EXERCISE:
Within the records below, how many lines contain "Bool"? The answer is that number alone.

DATASET EXTRACT:
•••••

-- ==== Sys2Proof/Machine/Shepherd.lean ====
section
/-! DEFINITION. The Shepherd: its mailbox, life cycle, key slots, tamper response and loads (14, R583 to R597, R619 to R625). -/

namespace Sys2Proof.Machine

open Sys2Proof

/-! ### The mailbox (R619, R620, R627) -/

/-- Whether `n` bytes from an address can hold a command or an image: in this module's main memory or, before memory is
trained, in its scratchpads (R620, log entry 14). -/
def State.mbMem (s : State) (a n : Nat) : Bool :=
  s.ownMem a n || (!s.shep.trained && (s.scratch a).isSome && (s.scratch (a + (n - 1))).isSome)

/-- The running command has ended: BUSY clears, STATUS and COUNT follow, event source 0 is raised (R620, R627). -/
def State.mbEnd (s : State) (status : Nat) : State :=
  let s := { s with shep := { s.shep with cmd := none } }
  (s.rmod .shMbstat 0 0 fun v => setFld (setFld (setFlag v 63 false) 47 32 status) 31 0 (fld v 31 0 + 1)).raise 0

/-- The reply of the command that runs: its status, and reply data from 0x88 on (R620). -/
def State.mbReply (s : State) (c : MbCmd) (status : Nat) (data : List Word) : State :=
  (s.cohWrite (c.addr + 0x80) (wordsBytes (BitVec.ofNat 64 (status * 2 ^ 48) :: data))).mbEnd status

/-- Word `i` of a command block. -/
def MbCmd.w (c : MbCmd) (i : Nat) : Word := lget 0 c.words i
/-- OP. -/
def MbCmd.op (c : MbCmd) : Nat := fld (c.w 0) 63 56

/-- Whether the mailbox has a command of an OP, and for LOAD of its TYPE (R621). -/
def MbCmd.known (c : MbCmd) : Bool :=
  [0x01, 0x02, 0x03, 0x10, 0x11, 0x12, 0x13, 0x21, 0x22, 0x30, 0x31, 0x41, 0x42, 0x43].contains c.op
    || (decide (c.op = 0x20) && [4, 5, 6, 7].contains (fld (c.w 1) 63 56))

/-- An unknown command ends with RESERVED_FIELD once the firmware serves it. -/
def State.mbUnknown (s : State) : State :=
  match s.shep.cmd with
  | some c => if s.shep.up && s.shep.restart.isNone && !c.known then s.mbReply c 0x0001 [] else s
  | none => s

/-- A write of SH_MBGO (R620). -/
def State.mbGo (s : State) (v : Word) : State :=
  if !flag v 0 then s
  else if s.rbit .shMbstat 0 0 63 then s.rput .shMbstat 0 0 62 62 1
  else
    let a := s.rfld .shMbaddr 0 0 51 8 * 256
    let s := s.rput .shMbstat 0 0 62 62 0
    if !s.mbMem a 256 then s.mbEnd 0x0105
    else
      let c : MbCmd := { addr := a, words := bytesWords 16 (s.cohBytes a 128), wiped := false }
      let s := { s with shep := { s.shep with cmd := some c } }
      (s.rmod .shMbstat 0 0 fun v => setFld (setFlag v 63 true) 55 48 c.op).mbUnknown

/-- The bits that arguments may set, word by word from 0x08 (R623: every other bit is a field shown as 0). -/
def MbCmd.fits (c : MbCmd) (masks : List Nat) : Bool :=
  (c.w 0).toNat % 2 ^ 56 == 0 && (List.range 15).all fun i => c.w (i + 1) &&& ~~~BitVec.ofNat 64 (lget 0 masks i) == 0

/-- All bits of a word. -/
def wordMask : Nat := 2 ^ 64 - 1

•••••

EXERCISE ANSWER:
3